Demand for efficient, modern logistics space in the Interstate 78/I-81 corridor has led to an increase in warehouse/distribution building size.

This conclusion is one of several CBRE released in its biannual logistics report, which evaluates market trends among the inventory of properties in this corridor that includes Berks, Carbon, Lehigh, Monroe, Northampton and Schuylkill counties, as well as part of other counties in central and northeastern Pennsylvania.

The report analyzes the market for institutional-grade warehouse distribution properties by submarket, class and size. These large properties typically draw attention from national or international investors.

Sean Bleiler, senior vice president of CBRE Inc., which has an office in Upper Macungie Township, said the markets are strong.

“We’ve seen a strong focus on deals that want to service the New York market,” he said.

“Overall, the Valley is very strong, but I think the interesting thing is these deals have grown in building size. One million square feet is getting too small for the market.”

Size is one of the most notable trends in the market, as many new buildings are going up that are 1 million square feet or larger.

Bleiler said he is seeing several deals for buildings larger than 1.1 million square feet in the Lehigh Valley market now for similar type users. Retailers are driving some of those larger deals, and in some of those buildings, the employee head counts are coming down because of automation, he added.

“There’s also a drive to have more goods in close proximity to New York,” Bleiler said. “I think the market is very strong; we are seeing more activity in the same size range coming up behind it.”

He referred to the growth occurring along the Route 33 corridor in Northampton County.

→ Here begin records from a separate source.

/-- Every well-formed instruction, with every operand at every value, is read back from its encoding (R91, R92, R98, R99). -/
def Obligations.DecodeOfEncodeIsTheInstruction : Prop :=
  ∀ i : Instr, i.wf = true → decodeWord (encode i) = .ok i

/-- The other direction: a word that decodes is the encoding of the one well-formed instruction it decodes to, at the
command port and over the joint numbering. No bit of a legal word is ignored (R99, R110). -/
def Obligations.EncodeOfDecodeIsTheWord : Prop :=
  (∀ (w : PortWord) (i : Instr), decodeWord w = .ok i → i.wf = true ∧ encode i = w) ∧
  ∀ (w : PortWord) (i : Instr), decodeCmd w = .ok i → isCommand i = true ∧ i.wf = true ∧ encode i = w

/-- R110: a command word is illegal exactly when (a) its op is undefined, (b) a field the command does not use is not zero,
(c) a reserved high part of the field a is not zero, or (d) the profile index is 7; and an illegal word presented to the
block ends with the response ILLEGAL, no bus activity and no change of state, whatever the state. -/
def Obligations.IllegalWordsAreThoseOfR110 : Prop :=
  (∀ w : PortWord,
    (∃ r, decodeCmd w = .error r) ↔
      let op := (w.extractLsb' 40 8).toNat
      let a := (w.extractLsb' 32 8).toNat
      let v := (w.extractLsb' 0 32).toNat
      (op = 0x00 ∨ 0x13 ≤ op) ∨
      (op ∈ [0x01, 0x03, 0x04, 0x08, 0x09, 0x0B, 0x0D, 0x0E, 0x10, 0x12] ∧ v ≠ 0) ∨
      (op ∈ [0x05, 0x06, 0x07, 0x0A, 0x0B, 0x0D, 0x0E, 0x0F, 0x10] ∧ a ≠ 0) ∨
      (op ∈ [0x02, 0x03] ∧ 2 ^ 7 ≤ a) ∨ (op = 0x04 ∧ 2 ^ 2 ≤ a) ∨ (op ∈ [0x08, 0x09] ∧ 2 ≤ a) ∨
      (op = 0x0C ∧ 2 ^ 4 ≤ a) ∨ (op ∈ [0x11, 0x12] ∧ (2 ^ 3 ≤ a ∨ a = 7))) ∧
  ∀ (s : State) (w : PortWord) (rest : List Input) (r : Reject),
    s.wire = none → s.inputs = .cmd w :: rest → decodeCmd w = .error r →
    step s = .next { s with inputs := rest, seq := 0, trace := s.trace ++ [.cmd w, .resp 0xEF0000000000] }

/-- R94, R95: EncWrite sets the write flag by OR and carries V most significant byte first; splitting and recomposing is
the identity; for A at most 0x7F the two kinds of frame are never confused; EncWrite is injective on (A[6:0], V) and
EncRead on A. -/
def Obligations.FramesOfTheCodec : Prop :=
  (∀ (a : Byte) (v : Word), (encWrite a v).b0 = a ||| 0x80 ∧ (encWrite a v).b1 = v.extractLsb' 24 8 ∧
    (encWrite a v).b2 = v.extractLsb' 16 8 ∧ (encWrite a v).b3 = v.extractLsb' 8 8 ∧
    (encWrite a v).b4 = v.extractLsb' 0 8 ∧ (encWrite a v).data = v) ∧
  (∀ a : Byte, encRead a = { b0 := a, b1 := 0, b2 := 0, b3 := 0, b4 := 0 }) ∧
  (∀ (s : Byte) (v : Word), decResp (frameOf s v) = (s, v)) ∧
  (∀ (a : Byte) (v : Word), a.toNat ≤ 0x7F → (encRead a).isWrite = false ∧ (encWrite a v).isWrite = true) ∧
  (∀ (a a' : Byte) (v v' : Word), encWrite a v = encWrite a' v' → a.extractLsb' 0 7 = a'.extractLsb' 0 7 ∧ v = v') ∧
  ∀ a a' : Byte, encRead a = encRead a' → a = a'

/-- R101: the six response kinds and the contents of their fields; no other kind is produced. -/
def Obligations.ResponseWordsOfTheSixKinds : Prop :=
  (∀ v, encodeResponse (.value v) = cmdWord 0x01 0 v) ∧ (∀ st v, encodeResponse (.statusValue st v) = cmdWord 0x02 st v) ∧
  encodeResponse (.bool true) = 0x030000000001 ∧ encodeResponse (.bool false) = 0x030000000000 ∧
  (∀ e, encodeResponse (.transportError e) = cmdWord 0xE0 0 e) ∧ encodeResponse .illegal = 0xEF0000000000 ∧
  encodeResponse .ack = 0 ∧
  ∀ r : Response, opField (encodeResponse r) ∈ [0x00, 0x01, 0x02, 0x03, 0xE0, 0xEF] ∧
    (opField (encodeResponse r) ≠ 0x02 → aField (encodeResponse r) = 0)

/-- R97: EditBit sets or clears by the mask 1 << k, which changes bit k to en and leaves the other 31 bits as they were; the
three commands use k = 2, 4 and 17. -/
def Obligations.EditBitChangesOneBit : Prop :=
  (∀ (g : Word) (k : Nat), editBit g k true = g ||| (1#32 <<< k) ∧ editBit g k false = g &&& ~~~(1#32 <<< k)) ∧
  (∀ (g : Word) (k j : Nat) (en : Bool), k < 32 → j < 32 →
    (editBit g k en).getLsbD j = if j = k then en else g.getLsbD j) ∧
  stealthBit = 2 ∧ reverseBit = 4 ∧ vsenseBit = 17

/-! ### The peripheral's exchange: the wire frames -/

/-- R67 for a write frame: the word is stored in the addressed register and the latch cleared; the response belongs to the
state before (R66, R68); everything else is as before. -/
def Obligations.WriteFrameStoresAndClearsTheLatch : Prop :=
  ∀ (a : Addr) (v : Word) (s : State), s.Quiet 1 →
    ∃ t rx, exec (.frameWr a v) s = .next t ∧ t.trace = s.trace ++ [.xchg (encWrite (addrByte a) v) rx] ∧
      s.Answered rx ∧ t.chip.reg a = v ∧ t.chip.pend = none ∧
      (∀ b, b ≠ a → s.Still 1 b → t.chip.reg b = s.chip.reg b) ∧
      s.SameBlock t ∧ t.seq = s.seq ∧ t.scope = s.scope ∧ t.env = s.env.drop 1

/-- R67 for a read-request frame: it sets the latch, and the response belongs to the request before (R66). That it changes no
register, whatever its address, is the model's reading (DEDUCED, notes/assumptions/28.md): R67 marks it as derived and R69 leaves
it open outside the sixteen named registers. -/
def Obligations.ReadRequestFrameSetsTheLatch : Prop :=
  ∀ (a : Addr) (s : State), s.Quiet 1 →
    ∃ t rx, exec (.frameRd a) s = .next t ∧ t.trace = s.trace ++ [.xchg (encRead (addrByte a)) rx] ∧
      s.Answered rx ∧ t.chip.pend = some a ∧ (∀ b, s.Still 1 b → t.chip.reg b = s.chip.reg b) ∧
      s.SameBlock t ∧ t.seq = s.seq ∧ t.scope = s.scope ∧ t.env = s.env.drop 1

“We are seeing the geography grow,” Bleiler said. “You are starting to see developers push out farther out as long as there’s interchange access and labor.”

As an example, J.G. Petrucci Co. recently built Wind Gap Logistics Center at the Route 512 exit off Route 33.

Furthermore, the I-78/I-81 corridor leads all major logistics markets in the country for the largest newly developed warehouse product, the report said. In addition, the Lehigh Valley experienced the fastest growth among the I-78/I-81 submarkets and commands the highest average rents along the I-78/I-81 corridor.

“As you push farther out, you see additional tracts along the I-81 corridor,” Bleiler said. “Eventually, all these markets will be seamless; they are quickly growing together.”

From a national perspective, investors view this corridor as the eastern Pennsylvania market, he said.

While the Route 33 corridor is becoming very active, and the Route 412 industrial park in Bethlehem shows “real strong” growth, one of the centerpieces of the Lehigh Valley market is the FedEx Ground megahub under construction and expected to open in Allen Township in September. That project is an example of the larger industrial properties under construction, with an expected 1.2 million square feet upon full build-out.

“I think FedEx is going to be great for the market,” Bleiler said. “They have really spurred a lot of growth.”

As an example, FedEx recently estimated its capital investment for its new Memphis hub project in Tennessee would exceed $1 billion over a six-year period, according to a news release. Following finalization of the project plans, construction could begin in 2019.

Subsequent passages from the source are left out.